Featured

Connect your Jupyter Notebook to the BigQuery

Hi,

This is Jing, a data analyst with great passion for data science and big data technology. This blog gonna to show you how to connect your Jupyter Notebook to the BigQuery by using a service account.

Screen Shot 2018-11-27 at 12.57.17

Prerequisite

Before we start, I assume you already have Jupyter Notebook installed on you computer and have a project on the google cloud platform with data saved in BigQuery.

In this blog, I created a project called “helloworld”, with a dataset called “example_dataset” in the my BigQuery. I am going to show you how to get the data from BigQuery on the google cloud from my Jupyter Notebook on my local computer, MAC to be more specific.

Let’s begin

  • Step 0: Enable BigQuery API on the Google Cloud Platform Console

Search for the BigQuery API by using the search function on the Google Cloud Platform console and enable it. You should see something like this after you enabled it:

Screen Shot 2018-11-26 at 16.52.28
  • Step 1 : Get a service account key for the BigQuery in a Json File

The json file of service account key is used to authenticate your Jupyter Notebook on your local PC which will access the BigQuery later on.

Go to GoogleCloudPlatform -> API&Services -> Credentials

Screen Shot 2018-11-26 at 11.25.49

Get a service account by Create Credentials -> Service Account key

Screen Shot 2018-11-26 at 11.26.48

Select account -> new service account, give a name to your new service account, here we name it as “bq-jupyternotebook”. To limit the permission of this service account, we choose “BigQuery Admin” as the role for this service account. We want full access of BigQuery, but only to BigQuery, not other google products in this project. As for detailed information about service account, please refer to Service Accounts in Google Cloud

Screen Shot 2018-11-26 at 17.54.50

Click on “Create”, then you get the key for this service account in a json file. Put this json file in a folder which you created for your project. In this blog, we put it in a “key” folder under a folder called “helloworld” and also renamed it as “helloworld-key.json”.

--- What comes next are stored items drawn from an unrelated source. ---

-- ==== Sys2Proof/Machine/Defaults.lean ====
section
/-! DEFINITION. Sizes derived from the geometry, admissible configurations, the opcode lookup, and the default
configuration of a freshly constructed block (00_scope.md R6, R8; 93_implementation_defined.md G2 to G4). -/

namespace Sys2Proof

/-- `ROW_BYTES = W / 2` (R6), the per-row byte stride (R132). -/
def Config.rowBytes (g : Config) : Nat := g.width / 2

/-- `PB_SIZE = W * H / 2` (R6). -/
def Config.pbSize (g : Config) : Nat := g.width * g.height / 2

/-- `PI_SIZE = W * H` (R6). -/
def Config.piSize (g : Config) : Nat := g.width * g.height

/-- `N_INIT = len(INIT_TABLE)` (R23). -/
def Config.nInit (g : Config) : Nat := g.initTable.length

/-- The geometry R6 requires: `W` even, `W >= 2`, `H >= 1`. -/
def Config.valid (g : Config) : Bool := g.width % 2 == 0 && 2 ≤ g.width && 1 ≤ g.height

/-- Every payload of INIT_TABLE is one SEND accepts (R101: `L <= L_MAX`). -/
def Config.initFits (g : Config) : Bool := g.initTable.all fun e => e.2.length ≤ g.lMax

/-- The payloads of the three sends of an UPDATE are ones SEND accepts (R101, R120, R121, R123). -/
def Config.updateFits (g : Config) : Bool := 2 ≤ g.lMax && g.piSize ≤ g.lMax

/-- A command's row in R70's table, counted from 0. -/
def Cmd.index : Cmd → Fin 23
  | .displayOn => 0 | .unlock => 1 | .clockDiv => 2 | .muxRatio => 3 | .displayOffset => 4 | .functionSel => 5
  | .startLine => 6 | .remap => 7 | .contrastMaster => 8 | .contrastLevel => 9 | .phaseLen => 10
  | .prechargeV => 11 | .extVsl => 12 | .vcomh => 13 | .displayMode => 14 | .partialExit => 15
  | .enhance => 16 | .gpio => 17 | .grayDefault => 18 | .precharge2 => 19 | .setColumn => 20
  | .setRow => 21 | .writeRam => 22

/-- `CMD_TABLE[name]` (R70). -/
def Config.opcode (g : Config) (c : Cmd) : Byte := g.cmdTable.get c.index

/-- The sending order of R106: 21 entries, display-on first and last. -/
def initOrder : List Cmd :=
  [.displayOn, .unlock, .clockDiv, .muxRatio, .displayOffset, .functionSel, .startLine,
   .remap, .contrastMaster, .contrastLevel, .phaseLen, .prechargeV, .extVsl, .vcomh,
   .displayMode, .partialExit, .enhance, .gpio, .grayDefault, .precharge2, .displayOn]

/-- PRESUMED (notes/assumptions/1.md): G2's opcode values; the source gives none. -/
def defaultCmdTable : Vector Byte 23 :=
  #v[0xAF, 0xFD, 0xB3, 0xCA, 0xA2, 0xAB, 0xA1, 0xA0, 0xC7, 0xC1, 0xB1, 0xBB, 0xB4, 0xBE, 0xA6, 0xA9,
     0xD1, 0xB5, 0xB9, 0xB6, 0x15, 0x75, 0x5C]

/-- PRESUMED (notes/assumptions/1.md): G3's payload bytes; the source gives none. -/
def defaultInitPayload : Cmd → List Byte
  | .unlock => [0x12] | .clockDiv => [0x91] | .muxRatio => [0x3F] | .displayOffset => [0x00]
  | .functionSel => [0x01] | .startLine => [0x00] | .remap => [0x16, 0x11] | .contrastMaster => [0x0F]
  | .contrastLevel => [0x9F] | .phaseLen => [0xE2] | .prechargeV => [0x1F] | .extVsl => [0xA0, 0xFD]
  | .vcomh => [0x04] | .enhance => [0x82, 0x20] | .gpio => [0x00] | .precharge2 => [0x08]
  | .displayOn | .displayMode | .partialExit | .grayDefault | .setColumn | .setRow | .writeRam => []

/-- The INIT_TABLE R106 structures, over an opcode table and a choice of payloads. -/
def initTableOf (tab : Vector Byte 23) (payload : Cmd → List Byte) : List (Byte × List Byte) :=
  initOrder.map fun c => (tab.get c.index, payload c)

/-- The configuration of the block right after construction: R6's geometry, D6's `L_MAX`, and the values of G2 to
G4 for what the source leaves open (PRESUMED, notes/assumptions/1.md). -/
def Config.default : Config where
  width := 128
  height := 64
  lMax := 8192
  cmdTable := defaultCmdTable
  colStart := 0x1C
  colEnd := 0x5B
  rowStart := 0x00
  rowEnd := 0x3F
  initTable := initTableOf defaultCmdTable defaultInitPayload
  handle := 0

end Sys2Proof
end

Screen Shot 2018-11-26 at 15.59.52
  • Step 2 : Install the Google BigQuery API Client Libraries for Python on your computer

The google BigQuery api client python libraries includes the functions you need to connect your Jupyter Notebook to the BigQuery.

Open you terminal -> type in the command below. More information about Google BigQuery API client library

pip install google-cloud-bigquery
  • Step 3 : Set the environment variable GOOGLE_APPLICATION_CREDENTIALS for your python script

Set the environment variable called “GOOGLE_APPLICATION_CREDENTIALS” for pointing your Notebook to your service account key which you just created in Step 1. This variable lets Google knows where to find your authentication credentials. Run this before you start your Jupyter Notebook every time.

Type in the command below in your terminal:

export GOOGLE_APPLICATION_CREDENTIALS="/Users/jinjing/Desktop/helloworld/key/helloworld-key.json"

Be careful with the path to the service account key json file, you need to specify the whole path. Look at the example:

Screen Shot 2018-11-26 at 11.37.31
  • Step 4 : Open your Jupyter Notebook, let’s get data from the BigQuery

Create a new Jupyter Notebook in your folder for your project, and look at the example code to see how it works. More examples for using Python Client for BigQuery

Screen Shot 2018-11-27 at 10.34.48

Congratulations! We are done here!

Now you should have successfully connected your Jupyter Notebook to the BigQuery and gotten some data! Enjoy your data analysis and have fun!

This is not something amazing, but hopefully will make your work a little bit easier! This is Jing, thanks for reading my blog! Feel free to commend and ask questions! I will get back to you as much as possible.